Give again, exactly as written, each line of the material below starting at the line that contains "leBytes 2 e.1" and ending at the line that contains "and no page is". Both ends count, and no other line does.

---+---

-- ==== Sys2Proof/Machine/Plt.lean ====
section
/-! DEFINITION. The plate unit: building, proofing, arming, slots, the mode (R172 to R204, R294, R295, R299). -/

namespace Sys2Proof.Machine

/-! ### Slots -/

/-- BAR2 offset of a physical slot (R194). -/
def slotBase (s : Bool) : Nat := (Config.loaded (bar pgPLT (if s then 0x1034 else 0x1030))).toNat * 4096
/-- Bytes of a slot. -/
def slotSize : Nat := 64 * 2 ^ 20
/-- The staged physical slot. -/
def PltSt.stagedSlot (p : PltSt) : Bool := !p.actSlot

/-! ### The image (R182, R183, R186, R190) -/

/-- A digest as a 256-bit number, first byte highest. -/
def digest (l : List Byte) : BitVec 256 := BitVec.ofNat 256 (beNat (sha256 l))

/-- The fault map snapshot image with GEN zero, as FMAPHASH covers it (R182). -/
def fmapBytes (qmask : BitVec 256) (excl : List Excl) : List Byte := fmapImage 0 (qmask.setWidth 160) excl

/-- The twelve power figures of a plate (R181, R185). -/
def powerRows (req fmap : List Byte) : List Nat := (List.range 12).map (Config.powerRow req fmap)

/-- The BUDGET section (R185). -/
def Plate.budget (p : Plate) (req fmap : List Byte) : List Byte :=
  let r := p.req
  let w := powerRows req fmap
  (([p.sheetCyc, p.load, r.s2List.length] ++ r.traffic.map (· / 10 ^ 6) ++ [r.membw] ++ (r.regions p.buf).map (· * 1024)
    ++ [r.inLane, r.egLane] ++ w ++ [w.sum, p.retain, r.w]).map (leBytes 4)).flatten

/-- The sections of a built image that are not empty, in ascending type (R183). -/
def Plate.sections (p : Plate) (req fmap : List Byte) : List (Nat × List Byte) :=
  [(1, req), (2, p.budget req fmap)]
  ++ (((List.range 11).map fun i => (i + 3, Config.section (i + 3) req fmap)).filter fun e => !e.2.isEmpty)

/-- Type, offset and size of sections laid out from byte `at_` on 4 KiB boundaries (R183). -/
def layout (at_ : Nat) : List (Nat × List Byte) → List (Nat × Nat × Nat)
  | [] => []
  | e :: l => (e.1, roundUp at_ 4096, e.2.length) :: layout (roundUp at_ 4096 + e.2.length) l

/-- A section is RESIDENT (R183). -/
def residentType (t : Nat) : Bool := t == 5 || t == 7 || t == 12

/-- A directory entry (R183). -/
def dirEntry (e : Nat × Nat × Nat) : List Byte :=
  leBytes 2 e.1 ++ leBytes 2 (b2n (residentType e.1)) ++ leBytes 4 0 ++ leBytes 8 e.2.1 ++ leBytes 8 e.2.2 ++ leBytes 8 0

/-- The image header with HASH zero (R182). -/
def imageHeader (bldver : Word) (req fmap : List Byte) (size nsect : Nat) : List Byte :=
  leBytes 4 1 ++ leBytes 4 bldver.toNat ++ leBytes 8 size ++ leBytes 4 nsect
  ++ List.replicate 44 0 ++ sha256 req ++ sha256 fmap

/-- The image of the plate that the builder makes (R182, R183). -/
def buildImage (p : Plate) (req fmap : List Byte) : List Byte :=
  let l := p.sections req fmap
  let dir := layout (128 + 32 * l.length) l
  let size := (dir.map fun e => e.2.1 + e.2.2).foldl max 0
  let h := imageHeader p.bldver req fmap size l.length ++ (dir.map dirEntry).flatten
  let img := l.foldl (fun b e => padTo (roundUp b.length 4096) b ++ e.2) h
  overlay img 32 (sha256 img)

/-- Bytes of a plate's resident sections (R184). -/
def Plate.resident (p : Plate) (req fmap : List Byte) : Nat :=
  (((p.sections req fmap).filter fun e => residentType e.1).map fun e => e.2.length).sum

/-! ### The planned quantities -/

/-- Pages assigned and not consumed at any instant of the periodic schedule stay within the buffer, and no page is
overwritten before it is consumed (conditions 1 and 2 of R91). -/
def Plate.choreo (p : Plate) (chunks : Nat) : Bool :=
  let r := p.req
  let ks : Int := r.ks
  let pt : Int := r.pt
  let per := r.pagesPer
  (List.range per).all fun kn =>
    let t : Int := kn * pt - r.earlyB * r.lf
    let live := [-(2 * ks), -ks, 0].foldl (fun n s =>
      n + ((List.range r.groups).map fun g => ((List.range per).filter fun (k : Nat) =>
        let e : Int := if r.corr then s + ks + r.w + p.consumeLag g k else s + ((k : Int) + 1) * pt + r.w
        decide (s + (k : Int) * pt - r.earlyB * r.lf < t) && !decide (e ≤ t)).length).sum) 0
    decide (live + r.groups ≤ chunks)

/-- The longest capture pre-time plus W plus the decision bound (condition 4 of R91); 0 where nothing is captured. -/
def Req.needRetain (r : Req) (premax : Nat) : Nat := if r.trigMode then premax + r.w + r.decBound else 0

/-- GiB left for the sheet buffer once the other regions are placed. -/
def Req.bufRoom (r : Req) : Nat := 160 - (r.capgib + r.visGiB + tablesGiB + recordsGiB)

/-- Slots of a buffer of `n` GiB in units of one channel group at one page index of every input. -/
def Plate.chunks (p : Plate) : Nat := p.bufSlots / max 1 p.req.ninput

/-- The plate for a request and a fault map: buffer sized by R92, retention of R90. -/
def mkPlate (r : Req) (qmask : BitVec 256) (excl : List Excl) (bldver : Word) : Plate :=
  let p : Plate := { req := r, qmask := qmask, excl := excl, bldver := bldver }
  let b0 := max 1 r.bufGiB0
  let b := p.bufGiB (r.needRetain r.premax) (r.bufRoom - b0) b0
  let p := { p with buf := b }
  { p with retain := (p.retention p.chunks).toNat }

/-! ### Checks of R192 with the limits of R193 -/

/-- A refusal: code, quantity, its largest feasible value, and RESULTOFF. -/
structure Refused where
  code : Code
  qty  : Nat := 0
  val  : Nat := 0
  off  : Nat := 0
  deriving DecidableEq, Repr

/-- Channel counts a request can name, and whether a check holds at each (R193). -/
def limChannels (r : Req) (p : Req → Bool) : Nat :=
  largest ((List.range 17).map (64 * ·)) fun c => c != 0 && p { r with nchan := c }

/-- A request with its first `n` inputs. -/
def Req.firstInputs (r : Req) (n : Nat) : Req := { r with ninput := n, inputs := r.inputs.take n }

/-- D_WINDOW (R172). -/
def chkWindow (r : Req) : List Refused :=
  if r.earlyB < r.bcap then []
  else if r.earlyB = 0 then
    [{ code := 0x38, qty := 2, val := largest (List.range (r.ninput + 1)) fun n => n != 0 && decide (1 ≤ (r.firstInputs n).bcap) }]
  else [{ code := 0x38, qty := 5, val := largest (List.range 16) fun e => decide (e < r.bcap) }]

/-- D_LANES (R173, R174). -/
def chkLanes (r : Req) (failed : Nat → Bool) : List Refused :=
  if r.lanesOk failed then []
  else [{ code := 0x39, qty := 2, val := largest (List.range (r.ninput + 1)) fun n => n != 0 && (r.firstInputs n).lanesOk failed }]

/-- D_MEMCAP (R176). -/
def chkMemcap (r : Req) : List Refused :=
  let fits := fun (c : Nat) => decide (r.bufGiB0 + c + r.visGiB + tablesGiB + recordsGiB ≤ 160)
  if fits r.capgib then [] else [{ code := 0x36, qty := 3, val := largest (List.range 65) fits }]

/-- The largest value in `[lo, hi)` for which a check that fails from some value on holds, `lo` where none above does. -/
def bisect (p : Nat → Bool) : Nat → Nat → Nat → Nat
  | 0, lo, _ => lo
  | n + 1, lo, hi =>
    if hi ≤ lo + 1 then lo
    else if p ((lo + hi) / 2) then bisect p n ((lo + hi) / 2) hi else bisect p n lo ((lo + hi) / 2)

/-- D_RECORD (R152). -/
def chkRecord (r : Req) : List Refused :=
  if r.recordOk then []
  else
    [{ code := 0x37, qty := 6, val := bisect (fun s => ({ r with satmax := s } : Req).recordOk) 25 0 (2 ^ 24) }]

/-- D_HATTIME (R20, R121). -/
def chkHattime (p : Plate) : List Refused :=
  let ok := fun (r : Req) =>
    let q := { p with req := r }
    r.units.isEmpty || (q.passes != 0 && decide (q.sheetCyc * r.fch * 100 ≤ 97 * (r.ks * 3 * 10 ^ 9 * 256)))
  if ok p.req then [] else [{ code := 0x3C, qty := 1, val := limChannels p.req ok }]

/-- D_MEMBW (R21). -/
def chkMembw (r : Req) : List Refused :=
  if r.membwOk then [] else [{ code := 0x3D, qty := 1, val := limChannels r Req.membwOk }]

/-- D_POWER (R181). -/
def chkPower (r : Req) (req fmap : List Byte) : List Refused :=
  let ok := fun (c : Nat) => decide ((powerRows (overlay req 16 (leBytes 2 c)) fmap).sum ≤ 10 * r.powercap)
  if ok r.nchan then [] else [{ code := 0x3E, qty := 1, val := largest ((List.range 17).map (64 * ·)) fun c => c != 0 && ok c }]

/-- D_RETAIN (R91, R92). -/
def chkRetain (p : Plate) : List Refused :=
  let r := p.req
  if r.needRetain r.premax ≤ p.retain then []
  else
    let most := { p with buf := max p.buf r.bufRoom }
    let have_ : Nat := (most.retention most.chunks).toNat
    [{ code := 0x3B, qty := 4, val := min (160 * r.fch / 256000) (have_ - r.w - r.decBound) }]

/-- D_CHOREO (R91, R180). -/
def chkChoreo (p : Plate) : List Refused := if p.choreo p.chunks then [] else [{ code := 0x3A }]

/-- D_ONDIE. -/
def chkOndie (p : Plate) (req fmap : List Byte) : List Refused :=
  if p.req.onDieOk && decide (p.resident req fmap ≤ 4 * 2 ^ 20) then [] else [{ code := 0x35 }]

/-- A row that an exclusion names lies in a region of the plate that its slot queues do not skip (R176, R349). -/
def Plate.usesExcl (p : Plate) (e : Excl) : Bool :=
  let slots := p.buf + p.req.capgib
  let top := (p.req.regions p.buf).sum
  -- channel-local rows of a region end: 40 channels of blocks, two blocks to a row
  let rowsTo := fun (g : Nat) => (g * gib / 32768 / 40 + 1) / 2
  let known := p.excl.any fun x => x.chan == e.chan && x.bank == e.bank && decide (x.row ≤ e.row) && decide (e.row + e.count ≤ x.row + x.count)
  (decide (e.row < rowsTo slots) && !known) || (decide (e.row < rowsTo top) && decide (rowsTo slots < e.row + e.count))

/-- D_FAULTMAP: a quire in use, or a row in use, is excluded by the fault map (R192). -/
def chkFaultmap (p : Plate) (qmask : BitVec 256) (excl : List Excl) (failed : Bool) : List Refused :=
  let used := (List.range p.passes).flatMap fun k => (p.passUnits k).map (·.1)
  if failed || used.any (fun q => qmask.getLsbD q) || excl.any p.usesExcl then [{ code := 0x34 }] else []

/-- The sheet-buffer size, reserve and slots of two plates are equal, with the fields of R36 (R36, R94). -/
def sameRun (a b : Plate) : Bool :=
  a.req.mode == b.req.mode && a.req.ninput == b.req.ninput && a.req.nchan == b.req.nchan && a.req.kslog == b.req.kslog
  && a.req.sfmt == b.req.sfmt && a.req.vfmt == b.req.vfmt && a.req.capgib == b.req.capgib

/-- The memory layout of two plates is equal (R94). -/
def sameLayout (a b : Plate) : Bool := a.buf == b.buf && a.req.capgib == b.req.capgib && a.bufBlocks == b.bufBlocks
  && (List.range 40).all fun c => a.queue c == b.queue c && a.reserve c == b.reserve c

/-- The lanes of `FAILMAP` (R315). -/
def Dev.laneFailed (d : Dev) (n : Nat) : Bool := (d.lane n).state == .failed

/-- Some memory channel is FAILED (R354). -/
def Dev.chanFailed (d : Dev) : Bool := (List.range 40).any fun c => (d.mchan c).failed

---+---

Solution:
  leBytes 2 e.1 ++ leBytes 2 (b2n (residentType e.1)) ++ leBytes 4 0 ++ leBytes 8 e.2.1 ++ leBytes 8 e.2.2 ++ leBytes 8 0

/-- The image header with HASH zero (R182). -/
def imageHeader (bldver : Word) (req fmap : List Byte) (size nsect : Nat) : List Byte :=
  leBytes 4 1 ++ leBytes 4 bldver.toNat ++ leBytes 8 size ++ leBytes 4 nsect
  ++ List.replicate 44 0 ++ sha256 req ++ sha256 fmap

/-- The image of the plate that the builder makes (R182, R183). -/
def buildImage (p : Plate) (req fmap : List Byte) : List Byte :=
  let l := p.sections req fmap
  let dir := layout (128 + 32 * l.length) l
  let size := (dir.map fun e => e.2.1 + e.2.2).foldl max 0
  let h := imageHeader p.bldver req fmap size l.length ++ (dir.map dirEntry).flatten
  let img := l.foldl (fun b e => padTo (roundUp b.length 4096) b ++ e.2) h
  overlay img 32 (sha256 img)

/-- Bytes of a plate's resident sections (R184). -/
def Plate.resident (p : Plate) (req fmap : List Byte) : Nat :=
  (((p.sections req fmap).filter fun e => residentType e.1).map fun e => e.2.length).sum

/-! ### The planned quantities -/

/-- Pages assigned and not consumed at any instant of the periodic schedule stay within the buffer, and no page is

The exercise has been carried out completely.